At the end of March 2018, the US ETF industry had 1,873 exchange-traded funds (ETFs), assets of US$3.3tr, from 119 providers on three exchanges. At the end of March 2018, the US ETF/ETP industry had 2,180 ETFs/ETPs, assets of US$3.4tr, from 138 providers on three exchanges. The majority of these flows can be attributed to the top 20 ETFs by net outflows, which collectively have suffered US$51.7bn during 2018. The SPDR S&P 500 ETF Trust (SPY US) on its own accounted for net outflows of $14.5bn.

Equity ETFs/ETPs listed in the US suffered net outflows of US$8.3bn during March, bringing net inflows for 2018 to US$43.5bn, which is less than the US$96.3bn in net inflows at this point last year. Fixed income ETFs and ETPs gathered net inflows of US$4.05bn, growing net inflows for 2018 to US$12.6bn, which is less than the US$32.3bn in net inflows at this point last year. During March investors chose to move from US Equity ETFs to fixed income and commodities products, according to ETFGI.

JP Morgan debuts Swiss trackers

The ETF segment at Switzerland's Six exchange is gaining another high-profile provider following the launch of the first tracker funds by JP Morgan Asset Management. This takes the number of ETF providers available via Six to a new high of 24, and the number of ETFs to a record 1,352.

The new products include two active ETFs - the first to be listed with Six in two years. The new JP Morgan Asset Management products listed with Six include 'a diversified investment in bonds with very short maturities from a broad spectrum of corporate and government issuers with good ratings (investment-grade); an investment in emerging market bonds; an ETF on short-dated euro-denominated government bonds; and a solution that targets hedge fund-like returns through the use of derivatives'.

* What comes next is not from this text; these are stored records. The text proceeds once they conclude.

/-! Replacing `gr`. -/

@[simp] theorem State.with_gr_code (s : State) (v : GraphUnit) : (State.code { s with gr := v }) = s.code := rfl
@[simp] theorem State.with_gr_pw (s : State) (v : GraphUnit) : (State.pw { s with gr := v }) = s.pw := rfl
@[simp] theorem State.with_gr_pads (s : State) (v : GraphUnit) : (State.pads { s with gr := v }) = s.pads := rfl
@[simp] theorem State.with_gr_fl (s : State) (v : GraphUnit) : (State.fl { s with gr := v }) = s.fl := rfl
@[simp] theorem State.with_gr_boot (s : State) (v : GraphUnit) : (State.boot { s with gr := v }) = s.boot := rfl
@[simp] theorem State.with_gr_img (s : State) (v : GraphUnit) : (State.img { s with gr := v }) = s.img := rfl
@[simp] theorem State.with_gr_tu (s : State) (v : GraphUnit) : (State.tu { s with gr := v }) = s.tu := rfl
@[simp] theorem State.with_gr_acq (s : State) (v : GraphUnit) : (State.acq { s with gr := v }) = s.acq := rfl
@[simp] theorem State.with_gr_gr (s : State) (v : GraphUnit) : (State.gr { s with gr := v }) = v := rfl
@[simp] theorem State.with_gr_le (s : State) (v : GraphUnit) : (State.le { s with gr := v }) = s.le := rfl
@[simp] theorem State.with_gr_rio (s : State) (v : GraphUnit) : (State.rio { s with gr := v }) = s.rio := rfl
@[simp] theorem State.with_gr_fio (s : State) (v : GraphUnit) : (State.fio { s with gr := v }) = s.fio := rfl
@[simp] theorem State.with_gr_upc (s : State) (v : GraphUnit) : (State.upc { s with gr := v }) = s.upc := rfl
@[simp] theorem State.with_gr_dr (s : State) (v : GraphUnit) : (State.dr { s with gr := v }) = s.dr := rfl
@[simp] theorem State.with_gr_evr (s : State) (v : GraphUnit) : (State.evr { s with gr := v }) = s.evr := rfl
@[simp] theorem State.with_gr_pr (s : State) (v : GraphUnit) : (State.pr { s with gr := v }) = s.pr := rfl
@[simp] theorem State.with_gr_net (s : State) (v : GraphUnit) : (State.net { s with gr := v }) = s.net := rfl
@[simp] theorem State.with_gr_cmd (s : State) (v : GraphUnit) : (State.cmd { s with gr := v }) = s.cmd := rfl
@[simp] theorem State.with_gr_sec (s : State) (v : GraphUnit) : (State.sec { s with gr := v }) = s.sec := rfl
@[simp] theorem State.with_gr_hlt (s : State) (v : GraphUnit) : (State.hlt { s with gr := v }) = s.hlt := rfl
@[simp] theorem State.with_gr_pending (s : State) (v : GraphUnit) : (State.pending { s with gr := v }) = s.pending := rfl
theorem State.with_gr_only (s : State) (v : GraphUnit) : Only [.gr] s { s with gr := v } := fun p => by
  cases p <;> simp [Same]

/-! Replacing `le`. -/

@[simp] theorem State.with_le_code (s : State) (v : Logic) : (State.code { s with le := v }) = s.code := rfl
@[simp] theorem State.with_le_pw (s : State) (v : Logic) : (State.pw { s with le := v }) = s.pw := rfl
@[simp] theorem State.with_le_pads (s : State) (v : Logic) : (State.pads { s with le := v }) = s.pads := rfl
@[simp] theorem State.with_le_fl (s : State) (v : Logic) : (State.fl { s with le := v }) = s.fl := rfl
@[simp] theorem State.with_le_boot (s : State) (v : Logic) : (State.boot { s with le := v }) = s.boot := rfl
@[simp] theorem State.with_le_img (s : State) (v : Logic) : (State.img { s with le := v }) = s.img := rfl
@[simp] theorem State.with_le_tu (s : State) (v : Logic) : (State.tu { s with le := v }) = s.tu := rfl
@[simp] theorem State.with_le_acq (s : State) (v : Logic) : (State.acq { s with le := v }) = s.acq := rfl
@[simp] theorem State.with_le_gr (s : State) (v : Logic) : (State.gr { s with le := v }) = s.gr := rfl
@[simp] theorem State.with_le_le (s : State) (v : Logic) : (State.le { s with le := v }) = v := rfl
@[simp] theorem State.with_le_rio (s : State) (v : Logic) : (State.rio { s with le := v }) = s.rio := rfl
@[simp] theorem State.with_le_fio (s : State) (v : Logic) : (State.fio { s with le := v }) = s.fio := rfl
@[simp] theorem State.with_le_upc (s : State) (v : Logic) : (State.upc { s with le := v }) = s.upc := rfl
@[simp] theorem State.with_le_dr (s : State) (v : Logic) : (State.dr { s with le := v }) = s.dr := rfl
@[simp] theorem State.with_le_evr (s : State) (v : Logic) : (State.evr { s with le := v }) = s.evr := rfl
@[simp] theorem State.with_le_pr (s : State) (v : Logic) : (State.pr { s with le := v }) = s.pr := rfl
@[simp] theorem State.with_le_net (s : State) (v : Logic) : (State.net { s with le := v }) = s.net := rfl
@[simp] theorem State.with_le_cmd (s : State) (v : Logic) : (State.cmd { s with le := v }) = s.cmd := rfl
@[simp] theorem State.with_le_sec (s : State) (v : Logic) : (State.sec { s with le := v }) = s.sec := rfl
@[simp] theorem State.with_le_hlt (s : State) (v : Logic) : (State.hlt { s with le := v }) = s.hlt := rfl
@[simp] theorem State.with_le_pending (s : State) (v : Logic) : (State.pending { s with le := v }) = s.pending := rfl
theorem State.with_le_only (s : State) (v : Logic) : Only [.le] s { s with le := v } := fun p => by
  cases p <;> simp [Same]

Global X deploys Solactive 'driverless' vehicles index

Global X has licensed the Solactive Autonomous & Electric Vehicles Index, to be used as the basis for the Global X Autonomous & Electric Vehicles ETF (DRIV) listed on the Nasdaq stock exchange.

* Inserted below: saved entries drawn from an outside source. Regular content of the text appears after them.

theorem execFieldDownstreamMissing_completes (s : State) :
    ∃ t, execFieldDownstreamMissing s = .next t ∧ Only [.fio] s t ∧ t.fio.fsBad = s.fio.fsBad + 1 ∧ t.fio.fsGood = 0 ∧
      t.fio.sentCmd = s.fio.sentCmd ∧ (2 ≤ s.fio.fsBad → t.fio.fsSafe = true ∧ t.fio.fsLaunch = [] ∧
        ∀ n, n < 8 → s.pw.convertersOn = true → (doOf s n).shut = false → s.fio.lockout.getLsbD (doGroup n) = false →
          (doOf s n).inhibit = false →
          (doOf t n).driven = (s.fio.fsRel && (fsCfg s 16).testBit n && !fsTrip s n)) :=
  ⟨_, rfl, (State.with_fio_only s _).trans (driveAll_only _), rfl, rfl, rfl, fieldDownMissing_third s⟩

theorem execDoLaunchSwitch_completes (n : Nat) (l : FieldLaunch) (s : State) (hn : n < 8)
    (hl : s.fio.fsLaunch.find? (fun x => x.dout == n) = some l) : ∃ t, execDoLaunchSwitch n s = .next t ∧
      Only [.fio] s t ∧ (doOf t n).cmd = l.level ∧ t.fio.fsLaunch = s.fio.fsLaunch.filter (fun x => x.dout != n) := by
  unfold execDoLaunchSwitch
  rw [hl]
  refine ⟨_, rfl, (State.with_fio_only s _).trans ((updDo_only n _ _).trans (driveAll_only _)), ?_, rfl⟩
  rw [doOf_driveAll n _ hn, doOf_updDo n _ _ hn]

/-! A downstream frame starts. -/

theorem fieldCfgWord_of_img {s t : State} (h : t.img = s.img) (i : Nat) : fieldCfgWord t i = fieldCfgWord s i := by
  simp only [fieldCfgWord, doClass, pv_of_img h]

/-- What a frame that starts rests on: the sequence of frames and words, the images, the binding pad, the pair beside its
cells. -/
def frameBase (s : State) : Nat × Nat × Images × Bool × Pair :=
  (s.fio.seq, s.fio.cfgIdx, s.img, s.pads.bindOut, besideCells s)

/-- The barrier is up again: what the restoration does before it reports the inputs. -/
def barrierBack (s : State) : State :=
  noteDi (td1 s) (submit .field 0x6011 0 (clearDet 0x0D 0
    (refreshPads { s with fio := { s.fio with restorePend := false, up := true } })))

/-- An input that has changed while the barrier was lost is reported: its channel, its event, its tasks. -/
def restoredInput (t : Nat) (s : State) (n : Nat) : State :=
  let d := diOf s n
  let s := diRecord n false true t s
  if diState s n != d.preLoss && !d.frozen then
    let ev := pv s 0x0555 n 1 1 3
    let s := if (ev.testBit 0 && d.state) || (ev.testBit 1 && !d.state) then
        submit .field 0x6001 (n + 256 * b2n d.state + 512) s else s
    raiseTrig 1 n (if d.state then 1 else 2) t (td0 s) s
  else s

theorem fieldRestore_eq (s : State) (h : s.fio.restorePend = true) :
    fieldRestore s = (List.range 16).foldl (restoredInput (td1 s)) (barrierBack s) := if_neg (by simp [h])

theorem fieldRestore_of_none (s : State) (h : s.fio.restorePend = false) : fieldRestore s = s := if_pos (by simp [h])

theorem restoredInput_only (t : Nat) (s : State) (n : Nat) : Only [.dr, .le, .pr, .evr, .gr] s (restoredInput t s n) := by
  unfold restoredInput
  refine Only.trans_ite _ (diRecord_only _ _ _ _ s) ?_
  exact Only.trans (Only.ite _ ((submit_only _ _ _ _).mono (by decide)) (Only.refl _ _))
    ((raiseTrig_only _ _ _ _ _ _).mono (by decide))

theorem restoredInput_besideCells (t : Nat) (s : State) (n : Nat) :
    besideCells (restoredInput t s n) = besideCells s := by
  have recorded := diRecord_besideCells n false true t s
  unfold restoredInput
  dsimp only
  split
  · refine (besideCells_of_only (raiseTrig_only _ _ _ _ _ _) (by decide)).trans (Eq.trans ?_ recorded)
    exact besideCells_of_only (Only.ite _ (submit_only _ _ _ _) (Only.refl _ _)) (by decide)
  · exact recorded

theorem restoredInputs_only (t : Nat) (s : State) :
    Only [.dr, .le, .pr, .evr, .gr] s ((List.range 16).foldl (restoredInput t) s) :=
  Only.foldl _ _ _ s (restoredInput_only t)

theorem frameBase_of_only {ps : List Part} {s t : State} (h : Only ps s t) (hf : Part.fio ∉ ps) (hi : Part.img ∉ ps)
    (hp : Part.pads ∉ ps) (hc : besideCells t = besideCells s) : frameBase t = frameBase s := by
  have fio : t.fio = s.fio := h.same .fio hf
  have img : t.img = s.img := h.same .img hi
  have pads : t.pads = s.pads := h.same .pads hp
  rw [frameBase, fio, img, pads, hc, frameBase]

theorem noteDi_frameBase (t1 : Nat) (s : State) : frameBase (noteDi t1 s) = frameBase s := by
  unfold noteDi
  dsimp only
  repeat' split
  all_goals rfl

theorem submit_frameBase (b : Block) (c v : Nat) (s : State) : frameBase (submit b c v s) = frameBase s :=
  frameBase_of_only (ps := [.evr]) (submit_only b c v s) (by decide) (by decide) (by decide)
    (besideCells_of_only (submit_only b c v s) (by decide))

theorem barrierBack_frameBase (s : State) : frameBase (barrierBack s) = frameBase s :=
  (noteDi_frameBase _ _).trans ((submit_frameBase _ _ _ _).trans rfl)

theorem fieldRestore_frameBase (s : State) : frameBase (fieldRestore s) = frameBase s := by
  cases h : s.fio.restorePend
  case false => rw [fieldRestore_of_none s h]
  case true =>
    rw [fieldRestore_eq s h]
    refine Eq.trans ?_ (barrierBack_frameBase s)
    exact frameBase_of_only (restoredInputs_only _ _) (by decide) (by decide) (by decide)
      (foldl_keeps besideCells _ _ _ (restoredInput_besideCells _))

theorem noteDi_marks (t1 : Nat) (s : State) : (noteDi t1 s).fio.up = s.fio.up ∧
    (noteDi t1 s).fio.restorePend = s.fio.restorePend ∧ (noteDi t1 s).hlt = s.hlt :=
  ⟨(noteDi_sameInputs t1 s).2, (congrArg Field.restorePend (noteDi_besideInputs t1 s) :),
    (noteDi_only t1 s).same .hlt (by decide)⟩

/-- A restoration puts the barrier up and takes its detector down (R419). -/
theorem fieldRestore_restores (s : State) (h : s.fio.restorePend = true) : (fieldRestore s).fio.up = true ∧
    (fieldRestore s).fio.restorePend = false ∧ detOn (fieldRestore s) 0x0D 0 = false := by
  rw [fieldRestore_eq s h]
  have reported := restoredInputs_only (td1 s) (barrierBack s)
  have fio : State.fio _ = _ := reported.same .fio (by decide)
  obtain ⟨up, pend, hlt⟩ := noteDi_marks (td1 s) (submit .field 0x6011 0 (clearDet 0x0D 0
    (refreshPads { s with fio := { s.fio with restorePend := false, up := true } })))
  rw [submit_fio, clearDet_fio] at up pend
  rw [fio]
  refine ⟨up, pend, ?_⟩
  exact ((detOn_of_hlt (reported.same .hlt (by decide)) 0x0D 0).trans (detOn_of_hlt (hlt.trans (submit_hlt _ _ _ _)) 0x0D 0)).trans
    (clearDet_detOn 0x0D 0 _)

The ETF tracks the performance of companies involved in the production of electric or hybrid vehicles and the development of self-driving technology, via Artis, a proprietary algorithm-based screening tool developed by Solactive. Artis - acronym for Algorithmic Theme Identification System - makes use of systems such as natural language processing to select companies that have best exposure to specific themes.

Industry forecasts show that the market for electric vehicles and autonomous driving will accelerate in the upcoming years, supported by factors such as climate regulation, technological advancements, consumer preferences, and falling costs, according to Solactive.

DWS expands suite of dividend income trackers

Xtrackers has launched three new dividend ETFs that include a quality filter as part of the securities selection process. The Xtrackers Morningstar US Quality Dividend Ucits ETF, the Xtrackers Morningstar Global Quality Dividend Ucits ETF and the Xtrackers MSCI World High Dividend Yield Ucits ETF have listed on the Deutsche Börse and the London Stock Exchange.

All three new ETFs utilise quality screening to tilt towards securities with attractive fundamentals as well as sustainably high dividends. The index methodology for the Xtrackers MSCI World High Dividend Yield Ucits ETF screens out stocks with weak fundamentals based on return-on-equity, earnings variability and debt-to-equity, while also filtering out stocks with a negative or extremely high pay-out ratio and stocks that do not have a track record of persistent dividend payments.

The two Xtrackers ETFs tracking Morningstar indices take a different approach, utilising proprietary Morningstar analysis based on the firm's Economic Moat research methodology, which aims to build a picture of the fundamental health of a company inclusive of intangible factors such as brand impact, as well as other factors. The Morningstar quality screening therefore aims to look beyond accounting metrics.